Image of Cover4_7614288. Current grooming standards of the U.S. military mandate facial shaving to ensure adequate fitting and sealing of protective masks, but a shaving waiver may be issued for medical reasons such as Pseudofolliculitis barbae, or for religious reasons, among others.

Pseudofolliculitis barbae, also known as “razor bumps” or “shaving bumps,” results from an inflammatory, foreign body reaction of the skin, caused by shortened and sharpened hair piercing to the epidermis and dermis.1 While PFB can affect any person who regularly shaves, literature demonstrates an increased prevalence for persons with tightly curly hair, particularly African American and Hispanic individuals, including service members in the U.S. military.1-3 Current grooming standards in the U.S. military mandate facial shaving to ensure adequate fitting and sealing of protective masks.1 A shaving waiver may be issued for medical reasons such as PFB, or for religious reasons, among others.1,4 

This Surveillance Snapshot describes the frequency of PFB cases among active component service members of the U.S. military from 2000 through 2022. A PFB case was counted once per year if the ACSM demonstrated either two outpatient or theater medical data store encounters within 60 days, or one inpatient encounter within the year.
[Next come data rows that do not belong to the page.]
-- ==== Sys2Proof/Machine/Assembler.lean ====
section
/-! DEFINITION. The pseudo-assembler (30_encoding.md R94 to R96, by example and by decision D19; log 17): a line of text to a
source instruction, labels to word offsets, source instructions to instructions. The source gives no grammar
(91_not_in_source.md N20): a docstring marks DESIGN CHOICE where the model settles a point that R94 to R96 do not. -/

namespace Sys2Proof.Machine

/-! ## From characters to a line (30_encoding.md R94) -/

/-- A word (a mnemonic, register, number or label name) or a single mark. -/
inductive Token where
  | word (cs : List Char)
  | mark (c : Char)
  deriving DecidableEq, Repr

/-- The characters of a word, ASCII letters, digits and the underscore (DESIGN CHOICE, log 17). -/
def isWordChar (c : Char) : Bool := c.isAlphanum || c == '_'

/-- The word read so far, if it has a character; the characters stand in reverse. -/
def flushWord (acc : List Char) : List Token := if acc.isEmpty then [] else [.word acc.reverse]

/-- The tokens of a line; a comment runs from `;` to its end. `acc` is the word read so far, in reverse. White space may
stand between any two tokens, and none is needed beside a mark (DESIGN CHOICE, log 17). -/
def tokensFrom (acc : List Char) : List Char → List Token
  | [] => flushWord acc
  | c :: cs =>
    if isWordChar c then tokensFrom (c :: acc) cs
    else if c == ';' then flushWord acc
    else if c.isWhitespace then flushWord acc ++ tokensFrom [] cs
    else flushWord acc ++ .mark c :: tokensFrom [] cs

/-- The value of a hexadecimal digit. The source shows only digits below A in `0x100`; A to F are taken in both cases
(DESIGN CHOICE, log 17). -/
def hexDigit? (c : Char) : Option Nat :=
  if c.isDigit then some (c.toNat - '0'.toNat)
  else if 'a' ≤ c ∧ c ≤ 'f' then some (c.toNat - 'a'.toNat + 10)
  else if 'A' ≤ c ∧ c ≤ 'F' then some (c.toNat - 'A'.toNat + 10)
  else none

/-- Digits in a base, most significant first, continuing the number `n`. Leading zeros change nothing (DESIGN CHOICE,
log 17). -/
def digitsFrom (base n : Nat) : List Char → Option Nat
  | [] => some n
  | c :: cs =>
    match hexDigit? c with
    | none => none
    | some d => if d < base then digitsFrom base (n * base + d) cs else none

/-- A number with at least one digit. -/
def number? (base : Nat) (cs : List Char) : Option Nat := if cs.isEmpty then none else digitsFrom base 0 cs

/-- `R<n>`, the capital `R` and a decimal number. A register written with leading zeros, `R07`, is the register without
them, `R7` (DESIGN CHOICE, log 17); which numbers exist is `Source.wellFormed`. -/
def register? : List Char → Option Nat
  | 'R' :: cs => number? 10 cs
  | _ => none

/-- An unsigned literal: decimal, or hexadecimal with the prefix `0x`. The prefix is lower-case alone: `0X` is refused
(DESIGN CHOICE, log 17). -/
def unsignedLiteral? : List Char → Option Literal
  | '0' :: 'x' :: cs => (number? 16 cs).map .hex
  | cs => (number? 10 cs).map fun n => .dec n

/-- A literal as tokens: a negative one is written with `-` before digits (30_encoding.md R95). After `-` the digits are
decimal, `-0` is zero, and a literal with `+` is refused (DESIGN CHOICE, log 17). -/
def literal? : List Token → Option Literal
  | [.word cs] => unsignedLiteral? cs
  | [.mark '-', .word cs] => (number? 10 cs).map fun n => .dec (-(n : Int))
  | _ => none

/-- A jump operand: `+` or `-` and a decimal number of words, or a label (30_encoding.md R94). R95 writes a zero offset
`+0`; `-0` is read as zero too, and a label does not start with a digit (DESIGN CHOICE, log 17). -/
def jumpOperand? : List Token → Option JumpOperand
  | [.mark '+', .word cs] => (number? 10 cs).map fun n => .words n
  | [.mark '-', .word cs] => (number? 10 cs).map fun n => .words (-(n : Int))
  | [.word (c :: cs)] => if c.isDigit then none else some (.label (c :: cs))
  | _ => none

/-- The operands `Rd, Rs` or `Rd, #imm16` of MOV, ADD and SUB. -/
def twoForms? (regForm : Nat → Nat → Source) (immForm : Nat → Literal → Source) : List Token → Option Source
  | [.word rd, .mark ',', .word rs] =>
    match register? rd, register? rs with
    | some d, some r => some (regForm d r)
    | _, _ => none
  | .word rd :: .mark ',' :: .mark '#' :: lit =>
    match register? rd, literal? lit with
    | some d, some l => some (immForm d l)
    | _, _ => none
  | _ => none

/-- The literal before the closing bracket. -/
def bracketed? (ts : List Token) : Option Literal :=
  if ts.getLast? = some (.mark ']') then literal? ts.dropLast else none

/-- The operands `Ra, [Rb + imm16]` of LOAD and STORE. The offset and its `+` may not be omitted: `[R1]` is refused
(DESIGN CHOICE, log 17). -/
def memoryForm? (form : Nat → Nat → Literal → Source) : List Token → Option Source
  | .word ra :: .mark ',' :: .mark '[' :: .word rb :: .mark '+' :: rest =>
    match register? ra, register? rb, bracketed? rest with
    | some a, some b, some l => some (form a b l)
    | _, _, _ => none
  | _ => none

/-- An instruction: its mnemonic in capitals, as R94 writes it, then its operands; one in small letters is refused (DESIGN
CHOICE, log 17). There are no pseudo-instructions (30_encoding.md R97). -/
def source? (m : List Char) (operands : List Token) : Option Source :=
  if m = "MOV".toList then twoForms? .movR .movI operands
  else if m = "ADD".toList then twoForms? .addR .addI operands
  else if m = "SUB".toList then twoForms? .subR .subI operands
  else if m = "LOAD".toList then memoryForm? .load operands
  else if m = "STORE".toList then memoryForm? .store operands
  else if m = "JMP".toList then (jumpOperand? operands).map .jmp
  else if m = "JZ".toList then (jumpOperand? operands).map .jz
  else if m = "JNZ".toList then (jumpOperand? operands).map .jnz
  else if m = "HALT".toList then (if operands.isEmpty then some .halt else none)
  else none

/-- A line: nothing but white space and comment (no line of the program), a label on a line of its own, or an
instruction. `none` is a line the notation does not admit. An empty line is admitted, and a label may be spelled as a
mnemonic or a register is (DESIGN CHOICE, log 17). -/
def parseLine (cs : List Char) : Option (List Line) :=
  match tokensFrom [] cs with
  | [] => some []
  | [.word (c :: name), .mark ':'] => if c.isDigit then none else some [.label (c :: name)]
  | .word m :: operands => (source? m operands).map fun src => [.instr src]
  | _ => none

/-! ## Labels and offsets (30_encoding.md R96) -/

/-- A signed number as a 16-bit field, if it is in range: an operand out of range is refused, not truncated (R95). -/
def half? (n : Int) : Option Half := if fitsHalf n then some (BitVec.ofInt 16 n) else none

/-- The register with a number. -/
def reg? (n : Nat) : Option Reg := if h : n < 8 then some ⟨n, h⟩ else none

/-- `offset16 = (L - (A + 4)) / 4`, which must be an integer in range (R96). -/
def labelOffset (jumpAddress labelAddress : Nat) : Option Half :=
  if ((labelAddress : Int) - (jumpAddress + 4)) % 4 = 0 then half? (((labelAddress : Int) - (jumpAddress + 4)) / 4) else none

/-- The address a label stands for, the first line of the list being at byte address `a`; an instruction takes 4 bytes. A
label that stands twice means its first line, and names are compared letter for letter (DESIGN CHOICE, log 17). -/
def labelAddress (name : List Char) : Nat → List Line → Option Nat
  | _, [] => none
  | a, .label n :: ls => if n = name then some a else labelAddress name a ls
  | a, .instr _ :: ls => labelAddress name (a + 4) ls

/-- The offset field of a jump at byte address `a` in a program that starts at address 0. -/
def jumpField (program : List Line) (a : Nat) : JumpOperand → Option Half
  | .words n => half? n
  | .label name => (labelAddress name 0 program).bind (labelOffset a)

/-- The instruction a source instruction at byte address `a` stands for; an ill-formed one has none (R95). -/
def assembleInstr (program : List Line) (a : Nat) : Source → Option Instr
  | .movR rd rs => (reg? rd).bind fun d => (reg? rs).map fun r => .movR d r
  | .movI rd imm => (reg? rd).bind fun d => (half? imm.value).map fun h => .movI d h
  | .addR rd rs => (reg? rd).bind fun d => (reg? rs).map fun r => .addR d r
  | .addI rd imm => (reg? rd).bind fun d => (half? imm.value).map fun h => .addI d h
  | .subR rd rs => (reg? rd).bind fun d => (reg? rs).map fun r => .subR d r
  | .subI rd imm => (reg? rd).bind fun d => (half? imm.value).map fun h => .subI d h
  | .load rd rs imm => (reg? rd).bind fun d => (reg? rs).bind fun r => (half? imm.value).map fun h => .load d r h
  | .store rs rd imm => (reg? rs).bind fun r => (reg? rd).bind fun d => (half? imm.value).map fun h => .store r d h
  | .jmp target => (jumpField program a target).map .jmp
  | .jz target => (jumpField program a target).map .jz
  | .jnz target => (jumpField program a target).map .jnz
  | .halt => some .halt

/-- The instructions of the lines from byte address `a` on, labels being those of the whole program. -/
def assembleFrom (program : List Line) (a : Nat) : List Line → Option (List Instr)
  | [] => some []
  | .label _ :: ls => assembleFrom program a ls
  | .instr src :: ls =>
    (assembleInstr program a src).bind fun i => (assembleFrom program (a + 4) ls).map fun is => i :: is

/-- The program image of an assembly program that starts at address 0, where 70_reset_and_hazards.md R182 loads it (DESIGN
CHOICE, log 17). -/
def assemble (program : List Line) : Option (List Instr) := assembleFrom program 0 program

end Sys2Proof.Machine
end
Overall, the frequency of PFB cases increased over the surveillance period and varied greatly by race/ethnicity, disproportionally affecting Non-Hispanic Black service members (Figure). Non-Hispanic Blacks, who have historically comprised 16-18% of the U.S military in the past 20 years,5-7 constitute a majority (63.5%) of PFB cases. The frequency trend is well out of proportion to the change in troop strength. The increase in reported cases from 50 in 2000 to 2,404 in 2022 may warrant further study. 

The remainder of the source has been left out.